We pickup a lot of clients that have had bad experiences with other IT resellers. As a result we get to see some pretty strange configurations that people have made which adversely affect the clients environment. Here’s a few that I’ve seen with ShadowProtect that really should NOT be done.
Running missed jobs automatically – this is an option within ShadowProtect that allows you to run a missed job automatically when ShadowProtect services start and also another to Auto Execute missed tasks . In principle this sounds like a good idea, however in practice it can be a problem. Take the example of the server that has “other issues” not related to ShadowProtect – this server would reboot with a BSOD not related to StorageCraft at all (will do another blog post on that later). Now this server would crash in such a way that many things would not work correctly and then finally it would BSOD. When it rebooted, along with the normal startup of things on the server, it would also therefore trigger the backup jobs it missed which further increases the load on the server. End result is that the server is brought to it’s knees for quite some time after it comes up as the disks get hammered like crazy. Therefore there are two things you need to do to rectify that. Firstly under Options > Agent Options – see the “Start Backup Delay” option – it’s default is 60 seconds – this means it will start any backups with ShadowProtect 60 seconds after the ShadowProtect services starts up – I recommend changing it to 300 seconds or 5 minutes. This gives the server a chance to startup, settle nicely before you allow any backup jobs to start.
The second option I HIGHLY recommend you NEVER use, is the “Auto execution of unexecuted task” option. This is specified in the Advanced Options of each individual backup job. If you enable this, then it will automatically run whatever backups are missed when a system restarts. Take the example above of the server that would BSOD – it would therefore start up and within 60 seconds of the server starting, it would run the missed backup jobs. This would place EVEN MORE load on the server and cause more problems still. Note that this feature is there to run backups that are missed regardless of the reason, so if you have your server shutdown for other maintenace, power outage etc, it will also automatically run backup jobs after it comes back up.

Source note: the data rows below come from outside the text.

-- ==== Sys2Proof/Machine/HostOps.lean ====
section
/-! DEFINITION. The host's operations between steps (R4, R90): the image loads, the boot-overlay switch, memory accesses and register writes. `read` and `read_word` are `State.read` and `State.readWord`; a register read is a field of the state (D44). Construction is `State.reset` (R370). -/

namespace Sys2Proof.Machine

/-- What a load returns to its caller (R84, R343). -/
inductive LoadResult where
  | loaded
  | imageTooLarge
  deriving DecidableEq, Repr

/-- Bytes stored in cells k, k + 1, and so on. -/
def Memory.pokeRun : Memory → Nat → List Byte → Memory
  | m, _, [] => m
  | m, k, v :: vs => Memory.pokeRun (m.poke k v) (k + 1) vs

/-- A load into a region: the first bytes, as many as the region holds; the other bytes keep their values (R82 to R84). -/
def State.loadRegion (r : Region) (bytes : List Byte) (s : State) : State × LoadResult :=
  ({ s with mem := s.mem.pokeRun r.base (bytes.take r.size) },
   if bytes.length > r.size then .imageTooLarge else .loaded)

/-- `load_boot_image(bytes)` (R82): the load ignores BOOT. -/
def State.loadBootImage (bytes : List Byte) (s : State) : State × LoadResult :=
  s.loadRegion .bootimg bytes

/-- `load_cartridge_image(bytes)` (R83). -/
def State.loadCartridgeImage (bytes : List Byte) (s : State) : State × LoadResult :=
  s.loadRegion .cart bytes

/-- `set_boot_overlay(v)` (R85): stores whatever value it is given (D22). -/
def State.setBootOverlay (v : Bool) (s : State) : State := { s with boot := v }

/-- One operation of the host that changes the state (R90, D44). -/
inductive HostOp where
  | write (a : Word) (v : Byte)
  | writeWord (a v : Word)
  | loadBootImage (bytes : List Byte)
  | loadCartridgeImage (bytes : List Byte)
  | setBootOverlay (v : Bool)
  | setR8 (r : Reg8) (v : Byte)
  | setFlags (z n h c : Bool)
  | setPc (v : Word)
  | setSp (v : Word)
  | setLatches (ime imePending halted stopped : Bool)
  deriving DecidableEq, Repr

/-- The state after a host operation. -/
def HostOp.apply : HostOp → State → State
  | .write a v, s => s.write a v
  | .writeWord a v, s => s.writeWord a v
  | .loadBootImage bytes, s => (s.loadBootImage bytes).1
  | .loadCartridgeImage bytes, s => (s.loadCartridgeImage bytes).1
  | .setBootOverlay v, s => s.setBootOverlay v
  | .setR8 r v, s => s.setR8 r v
  | .setFlags z n h c, s => s.setFlags z n h c
  | .setPc v, s => { s with pc := v }
  | .setSp v, s => { s with sp := v }
  | .setLatches ime p hlt stp, s =>
    { s with ime := ime, imePending := p, halted := hlt, stopped := stp }

end Sys2Proof.Machine
end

The third option I suggest you NEVER use is the “Enable concurrent task execution” – this allows for multiple jobs to be run AT THE SAME TIME. Now this might be fine if you have a massively high performance disk array, but it’s not something you want to do at all for the majority of servers as it will cause a server to freeze at times. End result will be that the client will likely power the server off which is even worse.
Bad Disk Configuration – this is something we see often. An example of this is a server with a HP B110i SATA RAID controller with NO additional caching. This server had 2 x 2TB drives in a RAID 1 configuration with no caching at all on the controller. Furthermore the server was configured with 3 partitions on the disks which is normally not an issue either. What compounded the issue further still was that there was a single backup job created to allow all three partitions to be backed up at once. This is a big mistake on a machine configured like this. You can see in the log below, that the backup starts at 8:05 in this instance, and it takes 4 minutes and 21 seconds to do the VSS Snapshot – during this time the server effectively pauses many of it’s operations so that it can snapshot the current state of the server. Why does it take so long? It takes so long because it’s trying to snapshot 3 partitions of information back to itself, therefore the disk IO is massively overloaded.
Solutions here could include,
- Add a Hardware RAID Cache to the controller
- Create three individual backup jobs configured to run at different non conflicting times
- All of the above
BSOD or Hard Powering off of the server – at all costs you need to avoid this. StorageCraft has some cool methods to track the changes made to the disks while the server is running (won’t go into it here). But these methods rely on the server being shutdown correctly rather than crashing. If the server is powered off correctly, then it can use the cool technology within ShadowProtect to create the image using a VDIFF which is very fast and the best way to minimise the backup time. You can see above that the backup shown is being created by VDIFF by the line “image will be created by VDIFF” – this tells you that it’s the fastest way StorageCraft can do the image. If however you have the server BSOD, or you power it off with the power button, then the information StorageCraft needs to create the VDIFF backup is lost. It instead reverts to a DIFFGEN. You can see this in the log file below “Incremental image will be created from existing full by using DiffGen”
When an image is created by DiffGen, it compares the existing backup image chain with what is on the disk right now to determine what has changed and then create an incremental backup. This process is EXTREMELY slow as it has to read and compare each sector across the entire image chain. If you happen to be watching the Time remaining counter or the speed counters within ShadowProtect when it’s doing a DiffGen, you will see they fluctuate wildly as it goes over and over the image chain. Once it has completed this backup however, it will revert to doing a VDIFF backup once again.
Now – imagine if you will a clients server with pretty much ALL of the above issues at once… yeah… you get idea. It’s pretty easy to configure a great product like ShadowProtect VERY badly and create a massively bad impression on the client. From what I’m told, the previous IT provide blamed the product for all of these failings. Funny though that once we resolve them as best we can, the server performs much better (still not great due to the disk configuration) but much better and stable too!